Eveyln Cortez-Davis, director of water engineering and technical services for the LADWP, gave me a tour of the Tujunga site, which has 12 giant water pumps. But many of them have been idle, because there’s one nasty problem with much of the underground water in the San Fernando Valley.

It’s contaminated.

Decades of toxins from aerospace and industrial operations in the Valley have seeped into the water table. Joining Cortez-Davis and me on the tour was LADWP engineer Jason Lockwood, who showed me an elaborate water-purifying plant now under construction.

Another challenge in pumping water up from underground is that if you draw too much, the ground will sink, as it has in parts of the San Joaquin Valley. To prevent that from happening, the aquifers have to be recharged, which means replacing what we remove with recycled water and better management of stormwater.

Mayor Eric Garcetti has set an ambitious, hugely expensive and only partly funded goal of making the city far less reliant on imported water by 2035.

“If we just did a better job of saving, capturing and cleaning and recycling, we’d have enough water to sustain us in Los Angeles for the rest of the century,” Garcetti said.

The specific markers include conserving 25% more water than we now do, and doubling both stormwater capture and groundwater storage. The biggest ticket is the retooling of the Hyperion water treatment plant to recycle all the water it processes rather than pumping it out to sea.

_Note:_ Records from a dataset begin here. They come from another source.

-- ==== Sys2Proof/Laws/FormAccess.lean ====
section
/-! SUPPORT. Memory keeps its canonical form: instructions that reach memory, objects, copies, forests and bindings. -/

namespace Sys2Proof.Machine

/-! ### Machine/Loads.lean -/

theorem State.cleanPair_wf (s : State) (tile ctx uid issue e n : Nat) (hs : s.mem.wf = true) :
    (State.cleanPair s tile ctx uid issue e n).mem.wf = true := by
  unfold State.cleanPair
  repeat' first | dsimp only | with_reducible first | assumption | apply State.flushRange_wf

theorem execLd_wf (t : BitVec 3) (d a : Reg) (l : BitVec 4) (x : BitVec 1) (lit : Word) (s : State) (hs : s.mem.wf = true) :
    okN (execLd t d a l x lit s) := by
  unfold execLd
  repeat' first | dsimp only | split | with_reducible first | assumption | intro _ | apply issue_wf | apply Issue.load_wf

theorem execLdv_wf (d a : Reg) (l : BitVec 4) (x : BitVec 1) (lit : Word) (s : State) (hs : s.mem.wf = true) : okN (execLdv d a l x lit s) := by
  unfold execLdv
  repeat' first | dsimp only | split | with_reducible first | assumption | intro _ | apply issue_wf | apply Issue.load_wf

theorem Issue.loadK_wf (o : Issue) (s : State) (x : BitVec 1) (n : Nat) (hs : s.mem.wf = true) : okR (Issue.loadK o s x n) := by
  unfold Issue.loadK
  repeat' first | dsimp only | with_reducible first | assumption | apply Issue.load_wf

theorem execLdkB32_wf (d a : Reg) (l : BitVec 4) (x : BitVec 1) (lit : Word) (s : State) (hs : s.mem.wf = true) : okN (execLdkB32 d a l x lit s) := by
  unfold execLdkB32
  repeat' first | with_reducible first | assumption | intro _ | apply issue_wf | apply Issue.loadK_wf

theorem execLdkB64_wf (d a : Reg) (l : BitVec 4) (x : BitVec 1) (lit : Word) (s : State) (hs : s.mem.wf = true) : okN (execLdkB64 d a l x lit s) := by
  unfold execLdkB64
  repeat' first | with_reducible first | assumption | intro _ | apply issue_wf | apply Issue.loadK_wf

theorem execFmtld_wf (a : Reg) (l : BitVec 4) (x : BitVec 1) (lit : Word) (s : State) (hs : s.mem.wf = true) : okN (execFmtld a l x lit s) := by
  unfold execFmtld
  repeat' first | dsimp only | with_reducible first | assumption | intro _ | apply issue_wf | apply Issue.load_wf

theorem Issue.loadPair_wf (o : Issue) (s : State) (pid n : Nat) (run : List Access1) (hs : s.mem.wf = true) :
    (Issue.loadPair o s pid n run).mem.wf = true := by
  unfold Issue.loadPair
  repeat' first | dsimp only | split | with_reducible first | assumption | apply Issue.sendRead_wf | apply State.cleanPair_wf

theorem execLdmx_wf (d a : Reg) (l : BitVec 4) (x : BitVec 1) (lit : Word) (s : State) (hs : s.mem.wf = true) : okN (execLdmx d a l x lit s) := by
  unfold execLdmx
  repeat' first | dsimp only | split | with_reducible first | assumption | intro _ | apply draw_wf | apply State.fillTlb_wf | apply issue_wf | apply Issue.pend_wf | apply Issue.check_wf | apply State.modPend_wf | apply Issue.access_wf | apply Issue.loadPair_wf | refine wf_foldl ?_ ?_ | refine okR_of_bad (by assumption) ?_ | refine okR_stall ?_

theorem execSt_wf (n : BitVec 2) (d a b : Reg) (lit : Word) (s : State) (hs : s.mem.wf = true) : okN (execSt n d a b lit s) := by
  unfold execSt
  repeat' first | with_reducible first | assumption | intro _ | apply issue_wf | apply Issue.store_wf

theorem execStv_wf (d a b : Reg) (lit : Word) (s : State) (hs : s.mem.wf = true) : okN (execStv d a b lit s) := by
  unfold execStv
  repeat' first | with_reducible first | assumption | intro _ | apply issue_wf | apply Issue.store_wf

theorem execStmx_wf (d a b : Reg) (lit : Word) (s : State) (hs : s.mem.wf = true) : okN (execStmx d a b lit s) := by
  unfold execStmx
  repeat' first | dsimp only | split | with_reducible first | assumption | intro _ | apply State.fillTlb_wf | apply Issue.hold_wf | apply issue_wf | apply Issue.check_wf | apply Issue.access_wf | refine wf_foldl ?_ ?_ | refine okR_of_bad (by assumption) ?_ | refine okR_stall ?_ | exact okR_trap

theorem execPref_wf (a b : Reg) (lit : Word) (s : State) (hs : s.mem.wf = true) : okN (execPref a b lit s) := by
  unfold execPref
  repeat' first | dsimp only | split | with_reducible first | assumption | intro _ | apply Issue.plain_wf | apply issue_wf | apply Issue.addressPoison_wf | apply Issue.sendRead_wf | refine wf_foldl ?_ ?_

theorem Issue.lines_wf (o : Issue) (s : State) (f : Nat → Nat → Res) (hs : s.mem.wf = true) (hf : ∀ x0 x1, okR (f x0 x1)) :
    okR (Issue.lines o s f) := by
  unfold Issue.lines
  repeat' first | dsimp only | split | with_reducible first | assumption | apply Issue.single_wf | apply Issue.addressTrap_wf | apply Issue.addressPoison_wf | refine okR_stall ?_ | apply hf

theorem execFlush_wf (a b : Reg) (lit : Word) (s : State) (hs : s.mem.wf = true) : okN (execFlush a b lit s) := by
  unfold execFlush
  repeat' first | split | with_reducible first | assumption | intro _ | apply Issue.hold_wf | apply Issue.single_wf | apply issue_wf | apply Issue.lines_wf | refine okR_stall ?_

theorem execInvl_wf (a b : Reg) (lit : Word) (s : State) (hs : s.mem.wf = true) : okN (execInvl a b lit s) := by
  unfold execInvl
  repeat' first | with_reducible first | assumption | intro _ | apply Issue.single_wf | apply issue_wf | apply State.flushRange_wf | apply Issue.lines_wf

/-! ### Machine/Visibility.lean -/

theorem Issue.readObject_wf (o : Issue) (s : State) (pid n : Nat) (acquire : Bool) (x : Access1) (hs : s.mem.wf = true) :
    (Issue.readObject o s pid n acquire x).mem.wf = true := by
  unfold Issue.readObject
  repeat' first | dsimp only | split | with_reducible first | assumption | apply Issue.sendRead_wf | apply State.flushRange_wf

theorem execAcq_wf (d a : Reg) (l : BitVec 4) (x : BitVec 1) (lit : Word) (s : State) (hs : s.mem.wf = true) : okN (execAcq d a l x lit s) := by
  unfold execAcq
  repeat' first | dsimp only | split | with_reducible first | assumption | intro _ | apply draw_wf | apply State.fillTlb_wf | apply Issue.hold_wf | apply issue_wf | apply Issue.pend_wf | apply Issue.check_wf | apply Issue.access_wf | apply Issue.readObject_wf | refine wf_foldl ?_ ?_ | refine okR_of_bad (by assumption) ?_ | refine okR_stall ?_

theorem execRel_wf (d a b : Reg) (lit : Word) (s : State) (hs : s.mem.wf = true) : okN (execRel d a b lit s) := by
  unfold execRel
  repeat' first | dsimp only | split | with_reducible first | assumption | intro _ | apply State.fillTlb_wf | apply Issue.hold_wf | apply issue_wf | apply Issue.check_wf | apply Issue.access_wf | refine wf_foldl ?_ ?_ | refine okR_of_bad (by assumption) ?_ | refine okR_stall ?_

theorem execFence_wf (sc : BitVec 7) (s : State) (hs : s.mem.wf = true) : okN (execFence sc s) := by
  unfold execFence
  repeat' first | dsimp only | split | with_reducible first | assumption | intro _ | apply State.cleanLines_wf | apply Issue.single_wf | apply issue_wf | refine okR_stall ?_

/-! ### Machine/Atomics.lean -/

theorem Issue.atomic_wf (o : Issue) (s : State) (eas : List (Nat × PVal)) (align w bytes : Nat) (last : Nat → Option Nat) (width : Option Nat) (eff : Option Nat → List Access1 → Effect) (hs : s.mem.wf = true) :
    okR (Issue.atomic o s eas align w bytes last width eff) := by
  unfold Issue.atomic
  repeat' first | dsimp only | split | with_reducible first | assumption | intro _ | apply State.fillTlb_wf | apply Issue.hold_wf | apply Issue.pend_wf | apply spread_wf | apply Issue.check_wf | apply State.modPend_wf | apply Issue.access_wf | refine wf_foldl ?_ ?_ | refine okR_of_bad (by assumption) ?_ | refine okR_stall ?_

theorem execAtom_wf (op : BitVec 4) (w : BitVec 1) (d a : Reg) (l : BitVec 4) (x : BitVec 1) (lit : Word) (s : State) (hs : s.mem.wf = true) :
    okN (execAtom op w d a l x lit s) := by
  unfold execAtom
  repeat' first | dsimp only | with_reducible first | assumption | intro _ | apply issue_wf | apply Issue.atomic_wf

theorem execAcas_wf (w : BitVec 1) (d a : Reg) (l : BitVec 4) (x : BitVec 1) (lit : Word) (s : State) (hs : s.mem.wf = true) :
    okN (execAcas w d a l x lit s) := by
  unfold execAcas
  repeat' first | dsimp only | split | with_reducible first | assumption | intro _ | apply issue_wf | apply Issue.atomic_wf

theorem execAfadd_wf (d a : Reg) (l : BitVec 4) (x : BitVec 1) (lit : Word) (s : State) (hs : s.mem.wf = true) : okN (execAfadd d a l x lit s) := by
  unfold execAfadd
  repeat' first | dsimp only | with_reducible first | assumption | intro _ | apply issue_wf | apply Issue.atomic_wf

theorem execAfmm_wf (d a : Reg) (l : BitVec 4) (x m : BitVec 1) (lit : Word) (s : State) (hs : s.mem.wf = true) : okN (execAfmm d a l x m lit s) := by
  unfold execAfmm
  repeat' first | dsimp only | with_reducible first | assumption | intro _ | apply issue_wf | apply Issue.atomic_wf

theorem execAred_wf (op : BitVec 4) (w : BitVec 1) (d a b : Reg) (lit : Word) (s : State) (hs : s.mem.wf = true) :
    okN (execAred op w d a b lit s) := by
  unfold execAred
  repeat' first | dsimp only | with_reducible first | assumption | intro _ | apply issue_wf | apply Issue.atomic_wf

theorem execAprog_wf (d a : Reg) (l : BitVec 4) (x : BitVec 1) (lit : Word) (s : State) (hs : s.mem.wf = true) : okN (execAprog d a l x lit s) := by
  unfold execAprog
  repeat' first | dsimp only | with_reducible first | assumption | intro _ | apply issue_wf | apply Issue.atomic_wf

None of that will be easy, but given the battles over shrinking supplies of imported water, we might not have a choice.

As for the water pumped from Juricek’s garage in West Hollywood, even as he takes shorter showers to conserve H2O, I’m still tracking the particulars. The building management is in transition, so no one was available to answer questions.

Steve Campbell, public works director in West Hollywood, said anyone pumping groundwater during a construction project needs a permit from the state. As for existing buildings with groundwater issues, pumping permits are required in some but not all cases, depending on the amount of water, whether it’s contaminated and other factors.

I saw no record of an active permit for Juricek’s building.

Water service in Juricek’s neighborhood is provided by the city of Beverly Hills (LADWP serves the eastern part of West Hollywood). Shana Epstein, public works director in Beverly Hills, told me that years ago, a water conservation advocate complained that she heard “gallons and gallons of water” flowing into a storm drain near her home at night.

Epstein said the city came up with an ordinance requiring anyone who pumps groundwater to comply with one of several options, including recycling the water for “beneficial use” such as irrigation on the property, or paying the city the cost of the water that’s sent down the drain.

Sounds like a pretty good idea, because when you’ve created a climate crisis like we have, every drop is precious.